Светлый фон

В контексте меняющихся норм становится актуальным вопрос — а что вообще считать изнасилованием; мужчинам-жертвам не верят, потому что считается, что просто нежелательный секс под принуждением, которого можно было бы избежать силой, — это не изнасилование. Швеция — один из примеров, где последние десять лет процент выявленных изнасилований растёт именно из-за расширения юридического определения, это свидетельство того, что страна действительно борется с насилием. Она первой в мире в 1984 году убрала гендерные признаки из определения насилия; в 2005 году закон был переписан, включив секс со спящим человеком или не могущим по иным причинам сказать нет; в 2012 и в 2018-м понятие изнасилования снова было расширено — теперь в него включается любой секс без активного согласия, даже если не было физического принуждения; если пересчитать текущий шведский рейтинг насилия по модели, признанной в Германии, он упадёт почти на 327 %. Как не бывает опыта чистого насилия, так и не бывает опыта чистой травмы — она зависит как от индивидуальных факторов, так и от социального окружения и доступных ресурсов помощи.
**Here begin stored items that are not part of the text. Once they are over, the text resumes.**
/-- The architectural state of a core at cycle 0 of a command (R108, R154). -/
def CoreRun.init : CoreRun :=
  { pc := 0, ended := false, loops := [], cycle := 0, lastIssue := none, idleUntil := 0,
    areg := List.replicate 16 AddrReg.zero, sreg := List.replicate 8 0#32, vreg := List.replicate 32 0#2048,
    preg := List.replicate 4 0xFFFFFFFFFFFFFFFF#64, tabs := List.replicate 4 0#10240, pendRegs := [],
    setup := none, slotUse := [0, 0], lines := [], nextTile := none, active := none, tiles := [], rowData := [],
    acc := List.replicate 2 (List.replicate 32 none), plan := List.replicate 2 SetPlan.init, lastDrainRead := none,
    passQueue := [], passCount := 0, passNext := 0, prevSwitch := none, complete := List.replicate 7 none,
    vecReady := 0, lbfReady := 0, cmpReady := 0, moveReady := 0, cmpWrites := [], lb := [], lbWrites := [],
    asmDrain := none, asmVec := none, asmVecLast := 0, jobs := [], writes := [], hwrites := [], faults := [],
    marks := [], ties := [], serial := 0, extra := 0, visits := [], collided := [] }

/-- A tensor core at reset. -/
def CoreState.init : CoreState := { rim := 0#32, satInfo := 0#32, run := CoreRun.init }

/-- No copy in progress. -/
def CopyRun.init : CopyRun := { k := 0, waiting := false, stalled := false }

/-- A camera slot without a stream. -/
def CamSlot.init : CamSlot :=
  { desc := none, ctx := 0, remap := [], enabled := false, disabling := false, n := 0, srcFrame := 0, prevFn := none,
    prevStart := none, skipped := 0, lastSkip := 0, attempt := none, next := [], msRead := [], good := 0#32, fail := 0#32,
    lastCause := 0, corr := 0, roi := 0#32 }

/-- A lidar slot without a stream. -/
def LidarSlot.init : LidarSlot :=
  { desc := none, ctx := 0, sweep := none, s := 0, enabled := false, gapNext := false, bySeq := 0,
    sweeps := 0#32, format := 0#32, checksum := 0#32, dup := 0#32, late := 0#32, overrun := 0#32 }

/-- A MAC at reset (R268). -/
def MacState.init : MacState :=
  { fec := 0, speed := false, en := false, fecUncorr := false, linkLost := false, blockLock := false, link := false,
    fcs := 0#32, mgmtDrop := 0#32, txFifo := [] }

/-- A Skep instance at reset (R291). -/
def SkepState.init : SkepState :=
  { descs := [], rot := 0, slots := Vector.replicate 8 none, done := 0#32, fail := 0#32, hit := 0#32, cbad := 0#32 }

/-- A FREE context-table entry. -/
def Ctx.init : Ctx :=
  { state := .free, cls := 0, prio := 0, flags := 0, graphId := 0#32, fbId := 0#32, frame := 0#32, tieBase := 0,
    tieCount := 0, deadlineUs := 0#32, stallUs := 0#32, coreMask := 0#16, ncore := 0, sgroup := 0, owed := 0#32,
    saveBase := 0#64, rkey := 0#64, origin := 0#64, nq := 0, ckptLast := 0, path := 0, nFallback := 0#32,
    nUnverified := 0#32, originSet := 0#32, windows := Vector.replicate 16 0#64, img := none, ring := none,
    run := none, nextReq := 0#32, reqs := [], outcomes := [], waitPkt := [], live := [], saved := [],
    downPeers := [], prelude := 0 }

/-- A link at reset (R412). -/
def LinkState.init : LinkState :=
  { en := false, st := 0, fails := 0, failed := false, wiring := false, peer := 0, downEvent := false,
    replaySeen := false, crcSeen := false, replay := 0#32, crcErr := 0#32, digest := 0#32, refused := 0#32,
    delay := 0#32, txNext := 0#16, rxNext := 0#16, out := [], txq := [], xq := [], xsent := 0, gap := false, accepted := false, nacked := false, replaysInRow := 0,
    episode := false, posted := [], readies := [], sent := [], rx := none, txOwner := none, txHalf := none,
    digestTimes := [] }

/-- The fabric at reset (R412). -/
def Fabric.init : Fabric :=
  { nm1 := 0, topo := 0, en := false, lock := false, timeLock := false, epoch := 0, manager := 0, nseq := 0#32,
    down := 0#8, lost := 0#8, beaconsGood := 0, t1 := none }

/-- Hoop at power-on (R428, R433, R469). -/
def HoopState.init : HoopState :=
  { err := 0#32, errOut := true, persist := false, cause := 0x1E, alive := 0#32, copyOk := 0#9,
    tables := Vector.replicate 3 (Vector.replicate 3 ⟨0#1024, 0#32⟩), table0 := none, table1 := none, table2 := none,
    rstCause := 0x00001FE0#32, rstTotal := 0, rstInWindow := 0, rstLast := 0#32, rstReturn := 0#32, fsrDropped := 0,
    fsrNum := 0, fsrs := [], resets := [], clockHold := false, goodWindows := 0, railsOut := [], tempHold := false, tempOver := false, halveEdge := false,
    stretchSeen := false,
    railHold := false, pllLost := false, inReset := false, recovering := false, returnUs := 0,
    abandoned := [], outOfService := false, divergent := false,
    cfgNone := false, hoopLs := false, startupDone := false, minHold := true, subSecond := 0, dozeMs := 0, aoRest := 0, sinceKick := 0, resp := 0#72,
    notice08 := 0#64, fragHost := false, fragSafety := false }

/-- The recorder before the partition is found; a blank NOR (log 12). -/
def Recorder.init : Recorder :=
  { run := false, full := false, erasing := false, queue := [], count := 0, cap := 0, drop := 0#32, page := [],
    slots := [], seqs := [], hours := 0#32, pcycle := 0#32, sectorA := [], sectorB := [], entrySeq := 0#32,
    eraseCh := 0, prog := none, entered := 0#32, entryDue := false }

/-- The time unit at reset (R470, R471, R477). -/
def TimeUnit.init : TimeUnit :=
  { sec := 0#48, ns := 0, frac := 0#32, inc := 0x280000000, stagedFrac := 0x80000000#32, stepNs := 0#32,
    stepS := 0#32, pending := none, ppsW := 0x0A, ppsEn := false, ppsHigh := false, ptpDrop := 0, incClamp := false,
    stepped := false, ppsinNew := false, halved := false, follow := false, shadow := [], ppsinFrac := 0#32,
    ppsinNs := 0#32, ppsinSec := 0#48, ppsinAt := none, integ := 0, ticks := 0, wall := 0,
    incP := 0x280000000 }

/-- Power, clocks and boot at power-on (R509, R523). -/
def PowerState.init : PowerState :=
  { req := 0, st := 0, avsErr := false, refused := false, stretch := false, halved := false, warnLow := false,
    halvedAt := 0, stretchAt := 0, vddLow := false, stretchCount := 0, stretchCycles := 0, avsWritten := false, entering := none,
    exiting := false, phase := .off, error := 0, recovery := false, source := 0, imageSvn := 0, bootMode := 0,
    image := none, norImage := none, svnFuses := 0#63, svnPending := false, lmsLeaf := 0,
    temps := Vector.replicate 24 0#16, porLow := false, jtag := 0 }

/-- The host endpoint at reset (R360); MSI-X vectors masked (log 15). -/
def HostIf.init : HostIf :=
  { linkWidth := 0, linkSpeed := 0, linkUp := false, sticky := 0#32, en := false, arqLog2 := 4,
    asqLog2 := 4, asqLo := 0#32, asqHi := 0#32, arqLo := 0#32, arqHi := 0#32, admin := none,
    msixMask := 0xFFFFFFFFFFFFFFFF#64, msixPend := 0#64, msixAddr := Vector.replicate 64 0#64,
    msixData := Vector.replicate 64 0#32, bar2 := none, perstLow := false, turn := 0 }

/-- An idle channel (R375). -/
def Mailbox.init : Mailbox := { msg := 0#512, ack := 0#16, st := 0, foreign := false, badOrder := false }

/-- The DRAM controller at reset (R310). -/
def DramState.init : DramState :=
  { det := true, ranks := false, density := 0, rate := false, en := false, clkSlowed := false, slowSeen := false, trainFail := false,
    selfRefresh := false, ready := false, lock := false, windows := 0#32 }

/-- Fuses and straps (log 4, log 5). -/
def Identity.init : Identity :=
  { grade := 1, disabledFuse := 0#16, creelMib := 12, avsCode := 5, uid := 0#128, keyHashEc := 0#384,
    keyHashLms := 0#256, strapChip := 0#3, strapBoot := 0#2, chip := 0#3, tcEn := 0xFFFF#16 }

/-- Slot tables before any graph is loaded: positions 0 to 15 are the creel ports', positions 16 to 19 those of the host endpoint
and of the Osier cluster, nothing else has a port or an owner (R293, R295, R302, log 13). -/
def SlotTables.init : SlotTables :=
  { slots := (List.replicate 32 (List.range 16 ++ [0x50, 0x51, 0x52, 0x53] ++ List.replicate 12 0xFF)).flatten, phases := List.replicate 22 0,
    dram := List.replicate 1584 0xFF,
    dramPhases := List.replicate 8 0 }

/-- The dispatcher at reset (R354). -/
def Dispatcher.init : Dispatcher :=
  { sliceUs := 0x07D0, diagUs := 0x8214, diagCtx := 0, lock := false, interval := 0, replays := [],
    slices := Vector.replicate 16 none, tables := SlotTables.init }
Саньял цитирует разных женщин, которые описывают свой опыт насилия в незападных регионах или 40–50 лет назад: тогда они больше переживали за социальную изоляцию или позор, чем за потерю себя или духовную смерть, травма ощущалась иначе. Саньял кажется, что анти-рейп движение и освещение изнасилований в медиа приводят к непродуктивной виктимизации жертв; rape survivor становится идентичностью для женщины, а далеко не все готовы растворяться в собственной травме.

Девочек с раннего возраста учат, что изнасилование это самое страшное, что может с ними произойти, что нормально после этого чувствовать себя грязной и раздавленной; но в какой степени этот нарратив программирует людей на эти чувства? Разговорные шоу эксплуатируют образ жертв и приглашают самых виктимизированных — боящихся мужчин, боящихся выходить из дома, потерявших возможность адекватно функционировать; их чувства с гигантской долей вероятности реальные, но это далеко не полный портрет людей, переживших насилие. Если ты жертва автокатастрофы, никому не придёт в голову подразумевать, что это радикально изменило твою идентичность; ровно это происходит с жертвами насилия. Пока понятие насилия будет рассматриваться как воровство целостности у женщины, её сексуальная чистота так и будет нести смысл её существования; утверждать, что в глубине женщины есть некое ядро, которое может быть безвозвратно разрушено опытом насилия, — значит объективировать женщину. Женщин учат не сопротивляться, потому что это может повлечь ещё большую агрессию, хотя люди, которые непосредственно работают с темой, говорят, что огромное количество случаев изнасилования обрывается в процессе: жертвы отбиваются, насильники убегают, у них, если это мужчина, не встаёт член — и так далее. Саньял спрашивает, почему мы не слышим об этих историях в медиа, а только об ужасных монстрах, доводящих дело до конца? Виржини Депант пишет, что женщин «учат, как быть изнасилованными»; она описывает свой опыт столкновения с этим и говорит, что чувствовала себя в этот момент «женщиной, отвратительно по-женски, как никогда до этого и с тех пор»; она просто замерла, потому что таков был скрипт; если бы у неё попытались украсть что-то — вряд ли бы её реакция была именно такой.